→ **Your assignment**: Here is a block of records. Copy every line in it that includes "levels".

(Beginning of Recorded information)

-- ==== Sys2Proof/WellFormed.lean ====
section
/-! DEFINITION. Which commands the TH6400 can meet: operands in the ranges of the fields, messages and units that the
spec gives them. A command outside them has a meaning too (its exec is total); nothing that stands outside the block
can send it. Values that a host writes are not judged here: R15 refuses those out of range, with a status. -/

namespace Sys2Proof

/-- A requester's fields fit the AOP header and the transport (R494, R499). -/
def Requester.wf (w : Requester) : Bool :=
  decide (w.source < 2 ^ 128) && decide (w.port < 2 ^ 16) && decide (w.session < 2 ^ 32) && decide (w.sequence < 2 ^ 32)

/-- A target fits its block: SFN64 and a 25-bit offset (R500). -/
def Target.wf (t : Target) : Bool := decide (t.sfn < 2 ^ 64) && decide (t.offset < 2 ^ 25)

/-- The causes of a bad record are those of R486, and its page lies in the NAND (R482). -/
def BootIn.wf (x : BootIn) : Bool := x.bad.all (fun p => decide (p.1 < 3968 * 256) && decide (2 ≤ p.2) && decide (p.2 ≤ 4))

/-- Six I/Q terms (R105). -/
def RxIn.wf (x : RxIn) : Bool := x.iq.length == 6

/-- An ADC's samples have 8-bit codes (R66). -/
def ConvIn.codes (x : ConvIn) : Bool := x.hist.all (fun p => decide (-128 ≤ p.1) && decide (p.1 ≤ 127))

/-- Eight converters per carrier (R66), and no lane twice. -/
def SfIn.wf (x : SfIn) : Bool :=
  x.conv.a.length == 8 && x.conv.b.length == 8 && (x.conv.a.take 4).all ConvIn.codes && (x.conv.b.take 4).all ConvIn.codes &&
    decide ((x.lanes.map (fun l => l.lane)).Nodup)

/-- Physical slices of a converter: 68 in an ADC, 34 in a DAC (R66); converters 0 to 3 are the ADCs. -/
def slicesOf (k : Fin 8) : Nat := if k.val < 4 then 68 else 34

/-- A group holds 16 codewords at most (R171), each of 20,480 LLRs of 6 bits (R174). -/
def GroupIn.wf (g : GroupIn) : Bool :=
  decide (g.frame < 2 ^ 64) && decide (1 ≤ g.llrs.length) && decide (g.llrs.length ≤ 16) &&
    g.llrs.all (fun l => l.length == 20480 && l.all (fun x => decide (-31 ≤ x) && decide (x ≤ 31)))

/-- A block header is the four words K0 to K3 (R222). -/
def headWf (k : List Nat) : Bool := k.length == 4 && k.all (fun w => decide (w < 2 ^ 32))

/-- A seal has a tag of 16 octets and up to 8 cells of 2,048 (R220, R280). -/
def SealIn.wf (x : SealIn) : Bool := x.tag.length == 16 && decide (x.cells.length ≤ 16384)

/-- A group frame's body has 96 octets at most and the Source's bits 15 to 13 are 0 (R542). -/
def GroupFrame.wf (f : GroupFrame) : Bool := decide (f.body.length ≤ 96) && decide (f.source.toNat < 8192)

/-- Which commands can come. -/
def Instr.wellFormed : Instr → Bool
  | .powerOn => true
  | .resetn _ => true
  | .resetRelease x => x.wf
  | .cpRelease _ => true
  | .privCalComplete _ _ _ _ => true
  | .brownOut _ => true
  | .vinAbove60 _ => true
  | .overVoltageLatchOff => true
  | .latchOffRestart => true
  | .vinBelow6 _ => true
  | .caseAbove95 => true
  | .thermalTrip _ => true
  | .alertAck w _ => w.wf
  | .localBoundary x => x.wf
  | .receivedBoundary _ _ _ x => x.wf
  | .sundialEntryRun _ _ => true
  | .sundialPreWake => true
  | .commitPoint => true
  | .cancelEntry w _ => w.wf
  | .sliceDue _ k i _ => decide (i < slicesOf k)
  | .trimRetry _ _ => true
  | .trimFitComplete _ _ fit _ => fit.terms.length == 6
  | .handoverCheck _ _ _ _ => true
  | .trimExpired _ _ _ => true
  | .sliceFailed _ k i _ => decide (i < slicesOf k)
  | .sliceRetire w _ _ => w.wf
  | .sliceRestore w _ _ => w.wf
  | .sliceOverdue _ k i => decide (i < slicesOf k)
  | .adcClipAlarm _ _ => true
  | .dacClipAlarm _ _ => true
  | .lossOfInput _ _ _ => true
  | .loFrequencyWrite w _ _ => w.wf
  | .acquisitionStepComplete _ _ => true
  | .acquisitionStepFailed _ _ => true
  | .acquisitionWaitEnd _ => true
  | .acquisitionLedgerRetry _ => true
  | .pilotWindowEnd _ _ => true
  | .lossOfLock _ => true
  | .recordValid _ => true
  | .loadingCeilingWrite w _ _ _ => w.wf
  | .loadingRequest w _ _ => w.wf
  | .policyCodeRateWrite w _ _ => w.wf
  | .relockCandidate _ => true
  | .loadingReset _ _ _ => true
  | .capCeilingExpire _ => true
  | .codewordArrive _ g => g.wf
  | .iterationEnd slot => decide (slot < 16384)
  | .codewordLeaves _ frame _ _ => decide (frame < 2 ^ 64)
  | .bankWakeRetry _ => true
  | .grantEffective => true
  | .grantRequestRetry => true
  | .bankDrained _ => true
  | .microcodeReloadDone _ => true
  | .bankReturned => true
  | .coreArrives _ => true
  | .coreInvalid _ => true
  | .mocResend _ => true
  | .ptpEventMessage _ p => decide (p.block < 2 ^ 20)
  | .ptpEgress _ _ p => decide (p.block < 2 ^ 20)
  | .clientBlockReceived _ _ head => headWf head
  | .sealReceived _ x => x.wf
  | .clientRateWrite w _ _ => w.wf
  | .clientRateMismatch _ _ => true
  | .laneRateWrite w _ _ => w.wf
  | .clientLanesWrite w _ _ => w.wf
  | .laneStateChange _ _ => true
  | .ingressFault _ _ _ => true
  | .lrefLost _ => true
  | .lrefRestored _ => true
  | .laneBerAlarm _ => true
  | .hostBlockReceived _ _ => true
  | .laneTestWrite w _ _ => w.wf
  | .checkerSyncLost _ _ => true
  | .contextEnable w _ _ t => w.wf && t.wf
  | .contextRoll w _ _ => w.wf
  | .rollInterval _ _ => true
  | .transmitResume _ => true
  | .xtsEncrypt _ => true
  | .xtsDecrypt _ => true
  | .gcmEncrypt _ => true
  | .gcmDecrypt _ => true
  | .kmac256Derive _ => true
  | .shake256 _ => true
  | .falconVerify _ => true
  | .falconSign _ => true
  | .mlKemKeyGeneration _ => true
  | .mlKemEncapsulate _ => true
  | .mlKemDecapsulate _ => true
  | .requestCompletion _ _ => true
  | .slotWrite w _ => w.wf
  | .slotErase w _ => w.wf
  | .eraseComplete _ => true
  | .quoteRequest w _ => w.wf
  | .ownerKeyEnrol w _ => w.wf
  | .rollbackFloor w _ _ => w.wf
  | .rekeyRoot w _ => w.wf
  | .rootInterval _ => true
  | .offer _ session _ => decide (session < 2 ^ 32)
  | .answer _ session _ => decide (session < 2 ^ 32)
  | .confirmI _ session _ => decide (session < 2 ^ 32)
  | .confirmR _ session _ => decide (session < 2 ^ 32)
  | .abort _ session reason => decide (session < 2 ^ 32) && decide (reason < 256)
  | .offerWait _ => true
  | .agreementTimeout _ => true
  | .agreementRetry _ => true
  | .rootInstall _ => true
  | .rootMigrationDeadline _ => true
  | .latticeRetry _ => true
  | .holdOffEnd _ => true
  | .qualificationEnd _ => true
  | .refTableWrite w _ _ => w.wf
  | .forceRefWrite w _ _ => w.wf
  | .loopBandwidthStep => true
  | .ppsEdge _ _ _ => true
  | .todMessage _ m => m.octets.length == 16
  | .advertRead _ status _ => decide (status < 2 ^ 16)
  | .avenueModeWrite w _ t => w.wf && t.wf
  | .cellArrival _ _ _ => true
  | .cellLost _ => true
  | .alignedRelease _ => true
  | .reorderWindowShort => true
  | .takeover => true
  | .switchMuteEnd _ => true
  | .viewRecord => true
  | .keeperDecision _ => true
  | .keeperOrder _ => true
  | .keeperUnreachable => true
  | .avenueClear w _ => w.wf
  | .lockout w _ => w.wf
  | .forcedSwitch w _ _ => w.wf
  | .manualSwitch w _ _ => w.wf
  | .exercise w _ => w.wf
  | .degradeSwitch => true
  | .revert => true
  | .footpathPacketTransmit _ => true
  | .hello _ => true
  | .footpathSend w _ _ => w.wf
  | .toneHeard _ levels => levels.length == 8 && levels.all (fun l => l.length == 64)
  | .syncMatch _ _ _ => true
  | .falseDetection _ => true
  | .headerCheck _ octets => octets.length == 10
  | .watchHit _ _ rise _ _ => rise.length == 8
  | .footpathPacketEnd _ payload _ _ _ => decide (payload.length ≤ 256)
  | .noiseFloorWindow _ levels => levels.length == 64
  | .neighbourLost _ => true
  | .keeperOrderRepeat => true
  | .footpathLedgerRetry _ _ => true
  | .svc2Conversion _ _ => true
  | .comparatorFire _ _ => true
  | .comparatorRearm _ _ => true
  | .comparatorWrite w _ _ => w.wf
  | .injectNow w _ => w.wf
  | .injectLengthWrite w _ => w.wf
  | .svcAccumClear w _ => w.wf
  | .tfeRunWrite w _ _ => w.wf
  | .tfeCoeffWrite w _ _ => w.wf
  | .calReload w _ _ => w.wf
  | .calLearnedClear w _ => w.wf
  | .calSave w _ => w.wf
  | .calSaveInterval => true
  | .calSaveRetry => true
  | .idleTimerExpire _ => true
  | .sleepEntryDone _ => true
  | .domainAccess _ => true
  | .domainWakeComplete _ _ => true
  | .wakeStallProgress _ => true
  | .stallLimit _ => true
  | .domainHoldWrite w _ _ => w.wf
  | .ledgerRequest _ _ _ => true
  | .shed => true
  | .ceilingWrite w _ => w.wf
  | .shedPositionReset => true
  | .shedUnresolved => true
  | .keepAliveExit _ _ _ _ => true
  | .sramError _ _ => true
  | .scrubPass _ _ => true
  | .poisonReload addr => decide (addr < 384 * 1024 * 1024)
  | .lightParityError _ _ _ => true
  | .recordWrite _ _ _ _ => true
  | .pageProgramDone _ => true
  | .commitMarkerProgrammed => true
  | .pageReadDone _ _ sectors => sectors.length == 8
  | .blockEraseDone _ => true
  | .refresh shown => shown.all (fun p => decide (p.1 < 3968))
  | .blockRestore w _ => w.wf
  | .logWrite => true
  | .aopMessage _ _ _ _ _ => true
  | .aopRead w _ _ _ => w.wf
  | .aopWrite w _ _ _ _ => w.wf
  | .scheduledWrite w _ _ t _ => w.wf && t.wf
  | .subscribe w _ _ _ _ => w.wf
  | .unsubscribe w _ => w.wf
  | .describe w _ _ => w.wf
  | .sessionOpen w _ _ _ => w.wf
  | .proof w _ => w.wf
  | .close w => w.wf
  | .sessionIdle _ => true
  | .unprovedSessionDiscard _ => true
  | .sessionClose w _ => w.wf
  | .aopPortWrite w _ => w.wf
  | .dictSave w _ => w.wf
  | .dictRestore w _ => w.wf
  | .dictFactory w _ => w.wf
  | .counterSelectWrite w _ _ => w.wf
  | .counterClear w _ => w.wf
  | .counterRangeWrite w _ _ => w.wf
  | .snapshotLatch => true
  | .snapshotCopyRetry _ => true
  | .eventFetch w _ => w.wf
  | .groupWindow _ _ => true
  | .beacon f => f.wf
  | .memberStatus f => f.wf
  | .orders f => f.wf
  | .join _ f => f.wf
  | .leave f => f.wf
  | .listenEnd => true
  | .deputyTakeover => true
  | .handover => true
  | .memberAbsent _ => true
  | .groupLeave w _ => w.wf
  | .duplicateJoinRetry => true
  | .announceTimer => true
  | .announce _ => true
  | .settleEnd _ => true
  | .rollBackoffEnd _ => true
  | .groupRoll _ => true
  | .siteRoll _ => true
  | .ack _ => true
  | .ackTimeout _ => true
  | .registrationRetry _ => true
  | .domainRoll _ => true
  | .domainRollTimer => true
  | .rollIncomplete => true
  | .carrierWithoutTraffic _ => true
  | .imageWrite w _ => w.wf
  | .imageCommit w _ => w.wf
  | .imageActivate w _ t _ => w.wf && t.wf
  | .probationPass _ _ => true
  | .probationFail _ _ => true
  | .vinBack _ => true
  | .aonLost => true
  | .checkerGainsSync _ => true
  | .tfeOutput _ _ => true
  | .newImageLoaded _ => true
  | .neighbourDiscovery _ _ => true

end Sys2Proof
end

(End of Recorded information)

→ **Written solution**:
  | .toneHeard _ levels => levels.length == 8 && levels.all (fun l => l.length == 64)
  | .noiseFloorWindow _ levels => levels.length == 64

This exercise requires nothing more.